While the Vietnam National Oil and Gas Group (PVN) always prides itself on the fact that it accounts for 30 percent of the state’s total budget collection, it has in fact contributed only 56 percent of its revenues from oil extracting activities to the budget.

 

The rate is much lower than that of other oil and gas enterprises in other countries.

In Russia, Vietnam’s main partner in oil extracting, the rate is as high as 72 percent, according to an official from the Ministry of Finance.

This means that while they are operating in the same sector, the budget contribution the Russian oil and gas enterprises have to give is 16 percentage points higher than that of their Vietnamese counterparts, he said.

“It is a huge disparity,” commented Doctor Le Dang Doanh, former member of the Prime Minister’s research board.

When PVN reaped around USD9 billion in revenues from oil and gas extracting activities in 2010, the difference was already as large as USD1.4 billion.

“We should review the case to ensure economic effectiveness for the country,” he urged.

The 56 percent contribution could be appropriate at a certain time, but amid these hard economic times it should be revised, said Doanh, adding that the country’s oil and gas reserves also show signs of becoming exhausted.

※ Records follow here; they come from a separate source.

-- ==== Sys2Proof/Laws/KeptHost.lean ====
section
/-! SUPPORT. What the operations and commands of Machine/Host.lean keep (Kept). -/
namespace Sys2Proof.Machine

theorem kept_dbRange {s0 : State} (s : State) (die : ℕ) (ring : ℕ) (f : Fld) (addr : ℕ) (hk : Kept s0 s) :
    Kept s0 (State.dbRange s die ring f addr) := by
  unfold State.dbRange
  repeat' first | (simp +contextual (maxDischargeDepth := 99) only [↓kept_hptError, ↓kept_wr, hk]; done) | split

theorem kept_viaBar2 {s0 : State} (s : State) (die : ℕ) (page : ℕ) (off : ℕ) (f : State → State) (hk : Kept s0 s) (h_f : ∀ y0, Kept s0 y0 → Kept s0 (f y0)) :
    Kept s0 (State.viaBar2 s die page off f) := by
  unfold State.viaBar2
  repeat' first | (simp +contextual (maxDischargeDepth := 99) only [↓kept_ite, ↓kept_hptError, hk, h_f]; done) | split

theorem kept_sqDoorbell {s0 : State} (s : State) (die : ℕ) (page : ℕ) (value : ℕ) (hk : Kept s0 s) :
    Kept s0 (State.sqDoorbell s die page value) := by
  unfold State.sqDoorbell
  repeat' first | (simp +contextual (maxDischargeDepth := 99) only [implies_true, ↓kept_ite, ↓kept_dbRange, ↓kept_viaBar2, ↓kept_wr, hk]; done) | split

theorem kept_cqDoorbell {s0 : State} (s : State) (die : ℕ) (page : ℕ) (value : ℕ) (hk : Kept s0 s) :
    Kept s0 (State.cqDoorbell s die page value) := by
  unfold State.cqDoorbell
  repeat' first | (simp +contextual (maxDischargeDepth := 99) only [implies_true, ↓kept_ite, ↓kept_dbRange, ↓kept_viaBar2, ↓kept_wr, hk]; done) | split

theorem kept_tqDoorbell {s0 : State} (s : State) (die : ℕ) (page : ℕ) (value : ℕ) (hk : Kept s0 s) :
    Kept s0 (State.tqDoorbell s die page value) := by
  unfold State.tqDoorbell
  repeat' first | (simp +contextual (maxDischargeDepth := 99) only [implies_true, ↓kept_ite, ↓kept_dbRange, ↓kept_viaBar2, ↓kept_wr, hk]; done) | split

theorem kept_execDoorbellSqTail {s0 : State} (die : Fin 2) (page : Fin 64) (value : Word) (s : State) (hk : Kept s0 s) :
    KeptOut s0 (execDoorbellSqTail die page value s) := by
  unfold execDoorbellSqTail
  repeat' first | (simp +contextual (maxDischargeDepth := 99) only [↓keptOut_next, ↓kept_sqDoorbell, hk]; done) | split

theorem kept_execDoorbellCqHead {s0 : State} (die : Fin 2) (page : Fin 64) (value : Word) (s : State) (hk : Kept s0 s) :
    KeptOut s0 (execDoorbellCqHead die page value s) := by
  unfold execDoorbellCqHead
  repeat' first | (simp +contextual (maxDischargeDepth := 99) only [↓keptOut_next, ↓kept_cqDoorbell, hk]; done) | split

theorem kept_execDoorbellTqHead {s0 : State} (die : Fin 2) (page : Fin 64) (value : Word) (s : State) (hk : Kept s0 s) :
    KeptOut s0 (execDoorbellTqHead die page value s) := by
  unfold execDoorbellTqHead
  repeat' first | (simp +contextual (maxDischargeDepth := 99) only [↓keptOut_next, ↓kept_tqDoorbell, hk]; done) | split

theorem kept_execDescriptorFetch {s0 : State} (ring : Fin 64) (s : State) (hk : Kept s0 s) :
    KeptOut s0 (execDescriptorFetch ring s) := by
  unfold execDescriptorFetch
  repeat' first | (simp +contextual (maxDischargeDepth := 99) only [↓kept_ite, ↓kept_with, ↓keptOut_next, ↓kept_wr, hk]; done) | split

theorem kept_accept {s0 : State} (s : State) (ring : ℕ) (bs : List Byte) (hk : Kept s0 s) :
    Kept s0 (State.accept s ring bs) := by
  unfold State.accept
  repeat' first | (simp +contextual (maxDischargeDepth := 99) only [↓kept_ite, ↓kept_with, ↓kept_done, ↓kept_hptRefresh, hk]; done) | split

theorem kept_acceptAll {s0 : State} (s : State) (ring : ℕ) (a : ℕ) (hk : Kept s0 s) :
    Kept s0 (State.acceptAll s ring a) := by
  induction a generalizing s with
  | zero => exact hk
  | succ n ih =>
    unfold State.acceptAll
    refine kept_ite hk ?_
    split
    · exact hk
    · exact ih _ (kept_accept _ _ _ ((kept_with ..).mpr hk))

theorem kept_execDescriptorAccept {s0 : State} (ring : Fin 64) (read : HostRead (Option (List Byte))) (s : State) (hk : Kept s0 s) :
    KeptOut s0 (execDescriptorAccept ring read s) := by
  unfold execDescriptorAccept
  repeat' first | (simp +contextual (maxDischargeDepth := 99) only [↓kept_ite, ↓kept_with, ↓keptOut_next, ↓kept_acceptAll, ↓kept_hptError, ↓kept_poison, ↓kept_wr, hk]; done) | split

theorem kept_execNop {s0 : State} (id : ℕ) (s : State) (hk : Kept s0 s) :
    KeptOut s0 (execNop id s) := by
  unfold execNop
  repeat' first | (simp +contextual (maxDischargeDepth := 99) only [implies_true, ↓kept_ite, ↓keptOut_next, ↓kept_done, ↓kept_finish, ↓kept_withOp, hk]; done) | split

theorem kept_execFence {s0 : State} (id : ℕ) (s : State) (hk : Kept s0 s) :
    KeptOut s0 (execFence id s) := by
  unfold execFence
  repeat' first | (simp +contextual (maxDischargeDepth := 99) only [implies_true, ↓kept_ite, ↓keptOut_next, ↓kept_acceptAll, ↓kept_done, ↓kept_withOp, hk]; done) | split

theorem kept_signal {s0 : State} (s : State) (key : ℕ) (vec : ℕ) (count : ℕ) (now : Bool) (hk : Kept s0 s) :
    Kept s0 (State.signal s key vec count now) := by
  unfold State.signal
  repeat' first | (simp +contextual (maxDischargeDepth := 99) only [↓kept_ite, ↓kept_with, ↓kept_msix, hk]; done) | split

theorem kept_writeCompl {s0 : State} (s : State) (c : Compl) (seq : ℕ) (hk : Kept s0 s) :
    Kept s0 (State.writeCompl s c seq) := by
  unfold State.writeCompl
  repeat' first | (simp +contextual (maxDischargeDepth := 99) only [↓kept_ite, ↓kept_signal, ↓kept_toHost, ↓kept_wr, hk]; done) | split

theorem kept_execCompletionWrite {s0 : State} (cq : Fin 64) (s : State) (hk : Kept s0 s) :
    KeptOut s0 (execCompletionWrite cq s) := by
  unfold execCompletionWrite
  repeat' first | (simp +contextual (maxDischargeDepth := 99) only [↓kept_with, ↓keptOut_next, ↓kept_hptRefresh, ↓kept_wr, ↓kept_writeCompl, hk]; done) | split

theorem kept_repost {s0 : State} (s : State) (hk : Kept s0 s) :
    Kept s0 (State.repost s) := by
  unfold State.repost
  repeat' first | (simp +contextual (maxDischargeDepth := 99) only [implies_true, ↓kept_foldl, ↓kept_with, ↓kept_cqRefresh, hk]; done) | split

theorem kept_writeRecord {s0 : State} (s : State) (tq : Fin 16) (hk : Kept s0 s) :
    Kept s0 (State.writeRecord s tq) := by
  unfold State.writeRecord
  repeat' first | (simp +contextual (maxDischargeDepth := 99) only [↓kept_ite, ↓kept_with, ↓kept_bump, ↓kept_emit, ↓kept_hptError, ↓kept_signal, ↓kept_wr, hk]; done) | split

theorem kept_execCoalTimeExpiry {s0 : State} (telemetry : Bool) (ring : Fin 64) (s : State) (hk : Kept s0 s) :
    KeptOut s0 (execCoalTimeExpiry telemetry ring s) := by
  unfold execCoalTimeExpiry
  try dsimp only
  repeat' first | with_reducible assumption | simp only [↓kept_with] | with_reducible apply kept_ite_fst | with_reducible apply kept_ite_snd | with_reducible apply kept_foldl_fst | with_reducible apply kept_ite | with_reducible apply kept_foldl | with_reducible apply keptOut_next | with_reducible apply kept_msix | with_reducible apply kept_reach | intro _ | split

theorem kept_dropAll {s0 : State} (s : State) (hk : Kept s0 s) :
    Kept s0 (State.dropAll s) := by
  unfold State.dropAll
  repeat' first | (simp +contextual (maxDischargeDepth := 99) only [↓kept_with, ↓kept_bump, ↓kept_wr, hk]; done) | split

theorem kept_hostReset {s0 : State} (s : State) (die : ℕ) (linkDown : Bool) (hk : Kept s0 s) :
    Kept s0 (State.hostReset s die linkDown) := by
  unfold State.hostReset
  repeat' first | (simp +contextual (maxDischargeDepth := 99) only [↓kept_ite, ↓kept_with, ↓kept_bump, ↓kept_clearMem, ↓kept_clearRegs, ↓kept_dropAll, ↓kept_wr, hk]; done) | split

theorem kept_execPerstAssert {s0 : State} (die : Fin 2) (s : State) (hk : Kept s0 s) :
    KeptOut s0 (execPerstAssert die s) := by
  unfold execPerstAssert
  repeat' first | (simp +contextual (maxDischargeDepth := 99) only [↓kept_with, ↓keptOut_next, ↓kept_hostReset, hk]; done) | split

theorem kept_execPerstRelease {s0 : State} (die : Fin 2) (s : State) (hk : Kept s0 s) :
    KeptOut s0 (execPerstRelease die s) := by
  unfold execPerstRelease
  repeat' first | (simp +contextual (maxDischargeDepth := 99) only [↓kept_with, ↓keptOut_next, hk]; done) | split

theorem kept_execHotReset {s0 : State} (die : Fin 2) (s : State) (hk : Kept s0 s) :
    KeptOut s0 (execHotReset die s) := by
  unfold execHotReset
  repeat' first | (simp +contextual (maxDischargeDepth := 99) only [↓kept_with, ↓keptOut_next, ↓kept_hostReset, hk]; done) | split

theorem kept_execLinkDisable {s0 : State} (die : Fin 2) (s : State) (hk : Kept s0 s) :
    KeptOut s0 (execLinkDisable die s) := by
  unfold execLinkDisable
  repeat' first | (simp +contextual (maxDischargeDepth := 99) only [↓kept_with, ↓keptOut_next, ↓kept_hostReset, hk]; done) | split

theorem kept_execDataLinkLoss {s0 : State} (die : Fin 2) (s : State) (hk : Kept s0 s) :
    KeptOut s0 (execDataLinkLoss die s) := by
  unfold execDataLinkLoss
  repeat' first | (simp +contextual (maxDischargeDepth := 99) only [↓kept_with, ↓keptOut_next, ↓kept_hostReset, ↓kept_raise, hk]; done) | split

theorem kept_execFunctionLevelReset {s0 : State} (die : Fin 2) (s : State) (hk : Kept s0 s) :
    KeptOut s0 (execFunctionLevelReset die s) := by
  unfold execFunctionLevelReset
  repeat' first | (simp +contextual (maxDischargeDepth := 99) only [↓keptOut_next, ↓kept_hostReset, hk]; done) | split

theorem kept_execReturnFromD3hot {s0 : State} (die : Fin 2) (s : State) (hk : Kept s0 s) :
    KeptOut s0 (execReturnFromD3hot die s) := by
  unfold execReturnFromD3hot
  repeat' first | (simp +contextual (maxDischargeDepth := 99) only [↓keptOut_next, ↓kept_hostReset, hk]; done) | split

theorem kept_execLinkTrained {s0 : State} (die : Fin 2) (width : Fin 5) (speed : Fin 6) (s : State) (hk : Kept s0 s) :
    KeptOut s0 (execLinkTrained die width speed s) := by
  unfold execLinkTrained
  repeat' first | (simp +contextual (maxDischargeDepth := 99) only [↓kept_ite, ↓kept_with, ↓keptOut_next, ↓kept_wr, hk]; done) | split

theorem kept_execHptCtlEnable {s0 : State} (die : Fin 2) (value : Bool) (s : State) (hk : Kept s0 s) :
    KeptOut s0 (execHptCtlEnable die value s) := by
  unfold execHptCtlEnable
  repeat' first | (simp +contextual (maxDischargeDepth := 99) only [implies_true, ↓kept_ite, ↓keptOut_next, ↓kept_viaBar0, ↓kept_wr, hk]; done) | split

theorem kept_hptReject {s0 : State} (s : State) (hk : Kept s0 s) :
    Kept s0 (State.hptReject s) := by
  unfold State.hptReject
  repeat' first | (simp +contextual (maxDischargeDepth := 99) only [↓kept_wr, hk]; done) | split

theorem kept_execSqEnable {s0 : State} (die : Fin 2) (ring : Fin 64) (value : Bool) (s : State) (hk : Kept s0 s) :
    KeptOut s0 (execSqEnable die ring value s) := by
  unfold execSqEnable
  repeat' first | (simp +contextual (maxDischargeDepth := 99) only [implies_true, ↓kept_ite, ↓kept_with, ↓keptOut_next, ↓kept_hptReject, ↓kept_viaBar0, ↓kept_wr, hk]; done) | split

theorem kept_execCqEnable {s0 : State} (die : Fin 2) (ring : Fin 64) (value : Bool) (s : State) (hk : Kept s0 s) :
    KeptOut s0 (execCqEnable die ring value s) := by
  unfold execCqEnable
  repeat' first | (simp +contextual (maxDischargeDepth := 99) only [implies_true, ↓kept_ite, ↓kept_foldl, ↓kept_with, ↓keptOut_next, ↓kept_bump, ↓kept_hptReject, ↓kept_viaBar0, ↓kept_wr, hk]; done) | split

theorem kept_execTqEnable {s0 : State} (die : Fin 2) (ring : Fin 16) (value : Bool) (s : State) (hk : Kept s0 s) :
    KeptOut s0 (execTqEnable die ring value s) := by
  unfold execTqEnable
  repeat' first | (simp +contextual (maxDischargeDepth := 99) only [implies_true, ↓kept_ite, ↓kept_with, ↓keptOut_next, ↓kept_viaBar0, ↓kept_wr, hk]; done) | split

end Sys2Proof.Machine
end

Even in Indonesia, a developing country like Vietnam, the budget contribution rate for the oil and gas sector is between 55 and 85 percent, Sanjeev Gupta, Oil and Gas Leader Asia Pacific Region at Ernst & Young, told Tuoi Tre in an interview on April 12.

“Only the areas with special preferential policies from the government can have the 55 percent rate,” he said.

Meanwhile, Malaysia-based Petronas also has to contribute 50 – 60 percent of revenues to their national state budget, he added.

The levy depends on not only the location of the reserves, but also how long they have been extracted from, he said.

With the new oil reserves, the rate can be low due to the high risks they pose.

“But with the long-extracted ones, as risks have reduced, the government should levy a higher rate,” he said.